В этом отношении написанное Лимоновым после того, как советская власть кончилась, отличается от прежнего тем, что эротическое «поле боя» расширилось и включило в себя войну, революцию и тюрьму. Сам Лимонов связывает их с «новым эстетизмом», отвечая таким образом на абъекцию и решительно переопределяя «реальное» в категориях политики и насилия, хотя готовность идти на риск и фантазии о насилии всегда были частью его образа. «Хороша ты, пуля. Отомстительна ты, пуля. Пуля, ты горяча», – провозглашал герой «Дневника неудачника». С этих слов, свидетельствующих о желании героя отомстить за всех неудачников, в том числе за себя самого, начинается последняя запись в «Дневнике неудачника» (относящаяся к концу семидесятых годов). Вместо стрельбы наугад в толпу, как у Бретона, персонаж Лимонова мечтает «с близкого расстояния выстрелить в выпуклый дряблый живот Президента Соединенных Штатов Америки… в духоте выставки достижений фермеров Айовы, где-то в районе гигантских початков кукурузы и быков» (что он и делает), а затем, пока фермеры гонятся за ним, влезть на несгораемую крышу экспериментального коттеджа и «пустить себе жаркую пулю в висок. Прощайте». Террорист-неудачник российского разлива и американские фермеры представляют собой пародию и на сюрреалистический жест, и на сталинскую ВДНХ. Но, даже пародируя нарциссический жест, «пуля в висок» означает и другое – пафос абъекции, пассионарность, возвышение неудачника над американской обыденщиной.

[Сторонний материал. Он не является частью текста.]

-- ==== Sys2Proof/Machine/Pipeline.lean ====
section
/-! DEFINITION. The substitution pipeline (spec/40_engine.md rules R82 to R86): functions of the configuration, the
counters and one symbol of the alphabet; none writes state. -/

namespace Sys2Proof.Machine

/-- The plugboard stage (rule R82): the table where there is one, the identity where not. -/
def plugStage (c : Config) (x : Nat) : Nat :=
  match c.plug with
  | some t => readTable t x
  | none   => x

/-- The reflector stage (rule R85): no offset is applied. -/
def reflStage (c : Config) (x : Nat) : Nat := readTable c.refl x

/-- `(T[(x + p) mod A] - p) mod A`: the lookup both rotor stages make, on their own table (rules R83, R84). -/
def offsetLookup (A : Nat) (t : List Byte) (p x : Nat) : Nat := subOffset A (readTable t (addOffset A x p)) p

/-- The forward stage of rotor `i` (rule R83). -/
def fwdStage (c : Config) (pos : List Nat) (i x : Nat) : Nat :=
  offsetLookup c.A (rotorTable c i) (counter pos i) x

/-- The return stage of rotor `i` (rule R84). -/
def retStage (c : Config) (pos : List Nat) (i x : Nat) : Nat :=
  offsetLookup c.A (rotorInvTable c i) (counter pos i) x

/-- Step 3 of the algorithm: rotors `0, 1, ..., n-1` in that order. -/
def forwardPass (c : Config) (pos : List Nat) : Nat → Nat → Nat
  | 0,     x => x
  | n + 1, x => fwdStage c pos n (forwardPass c pos n x)

/-- Step 5 of the algorithm: rotors `n-1, ..., 1, 0` in that order. -/
def returnPass (c : Config) (pos : List Nat) : Nat → Nat → Nat
  | 0,     x => x
  | n + 1, x => returnPass c pos n (retStage c pos n x)

/-- `SUBST` (rule R86): plugboard, forward pass, reflector, return pass, plugboard. It is `backHalf` after
the reflector after `frontHalf` (rule R89 item 2). -/
def subst (c : Config) (pos : List Nat) (x : Nat) : Nat :=
  plugStage c (returnPass c pos c.N (reflStage c (forwardPass c pos c.N (plugStage c x))))

/-- `F = fwd_{N-1} o ... o fwd_0 o plug` of rule R89 item 2. -/
def frontHalf (c : Config) (pos : List Nat) (x : Nat) : Nat := forwardPass c pos c.N (plugStage c x)

/-- `F^-1` of rule R89 item 2. -/
def backHalf (c : Config) (pos : List Nat) (x : Nat) : Nat := plugStage c (returnPass c pos c.N x)

/-- What `TRANSFORM` answers once the counters have stepped (rule R87). -/
inductive EngineResult where
  /-- The output symbol. -/
  | symbol (y : Byte)
  /-- `raise InvalidSymbol(b)`. -/
  | invalidSymbol (b : Byte)
deriving DecidableEq, Repr

/-- The domain test of `TRANSFORM` and what follows it (rule R87), at the counters after the step. An out-of-domain
byte under `PASS` bypasses every stage. -/
def engineResult (c : Config) (pos : List Nat) (b : Byte) : EngineResult :=
  if inDomain c b then .symbol (symbolByte (subst c pos b.toNat))
  else
    match c.invalidPolicy with
    | .pass  => .symbol b
    | .fault => .invalidSymbol b

end Sys2Proof.Machine
end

В «Книге воды», тюремной автобиографии, Лимонов пишет: «Я инстинктом, ноздрями пса понял, что из всех сюжетов в мире главные – это война и женщина»; эрос толкает его на войну. «Новый эстетизм» сопровождался переодеванием в прямом смысле этого слова – я оказалась тому свидетелем, когда в конце восьмидесятых годов в последний раз была у Лимонова в Париже. Он был одет в форменную советскую шинель, ничего общего не имевшую с дендийским пиджаком «национального героя», принадлежавшую, по его словам, отцу и присланную ему из СССР. Он похвалялся ей, как мальчишка, играющий в войну. Мне тогда не пришло в голову, что он примерял образ Лимонова-воина, начиная новый этап своего биографического мифотворчества и резко меняя тактику в своей борьбе с абъекцией. Уже в Москве, рассказывая о своем детстве, он однажды сказал мне, что его родители в нем не нуждались: их отношения друг с другом не предусматривали третьего. Вот где коренится отброшенность Эдди-бэби.

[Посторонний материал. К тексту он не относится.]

-- ==== Sys2Proof/Safety.lean ====
section
/-! DEFINITION. What holds of every state of a well-formed block: the invariants of spec/10_state.md rule R28, and the
states a block can reach. -/

namespace Sys2Proof.Machine

/-- The invariants of rule R28, I1 to I4, over a well-formed configuration (rule R13). `noFaultFullAlphabet` is rule
R24's "and whenever `A = 256`". -/
structure Inv (s : State) : Prop where
  configOk            : s.cfg.wellFormed = true
  /-- I1: `N` counters, -/
  counterCount        : s.pos.length = s.cfg.N
  /-- I1: each with `0 <= POS[i] < A`. -/
  counterRange        : ∀ p ∈ s.pos, p < s.cfg.A
  /-- I2: `VERDICT != NONE` implies `VERDICT = verdict_of(S)`. -/
  verdictCurrent      : s.verdict ≠ .none → s.verdict = verdictOf s
  /-- I3: `INVALID_POLICY = PASS` implies `FAULT = 0`. -/
  noFaultUnderPass    : s.cfg.invalidPolicy = .pass → s.fault = false
  /-- Rule R24: with `A = 256` the fault bit is always 0. -/
  noFaultFullAlphabet : s.cfg.A = 256 → s.fault = false
  /-- I4: under `INVALID_POLICY = FAULT` every element of `OUT` is `< A`. -/
  outInAlphabet       : s.cfg.invalidPolicy = .fault → ∀ y ∈ s.out, y.toNat < s.cfg.A

/-- The states a block built with configuration `c` can reach, whatever the host drives: from reset, by the host
preparing any port inputs and by steps. -/
inductive Reachable (c : Config) : State → Prop where
  | reset : Reachable c (State.resetOf c)
  | drive {s : State} (inputs : List PortInput) (h : Reachable c s) : Reachable c { s with inputs := inputs }
  | step {s s' : State} (h : Reachable c s) (hs : step s = .next s') : Reachable c s'

end Sys2Proof.Machine
end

Когда в начале девяностых годов в России произошли перемены, а Лимонов расстался с Наташей – это пронзительно описано в «Книге воды», – он принялся искать новых вызовов – романтических – и мест, где он мог бы их принять, дав, как он пишет, выход давней «тоске по пространству» и тяге к оружию. На личный кризис начала девяностых он ответил тем, что вместо пишущей машинки – как в Нью-Йорке – взял оружие и выбрал поле боя, напрямую связанное с настоящей жизнью и настоящей смертью: войны в Сербии, Приднестровье и Абхазии.
Они стали его новым полем боя для «реального», для его новой маскулинной идентичности – вот уж действительно радикальное переодевание – и для шокирующего поведения: в Сербии он провокативно представлял сербов «настоящими» абъектами, а не угнетателями прочих национальных и этнических групп. Он встал под знамена будущих сербских военных преступников (Радована Караджича и Ратко Младича), носил форму и держал в руках оружие, вместо того чтобы описывать свои стилизованные фантазии о расстрелах богатых и могущественных. Видео, на котором Лимонов в 1992 году стреляет из пулемета по Сараеву, показанное Би-би-си, до сих пор можно посмотреть на Ю-Тьюб; впрочем, в нем Лимонов выглядит русским интеллигентом, а не воином.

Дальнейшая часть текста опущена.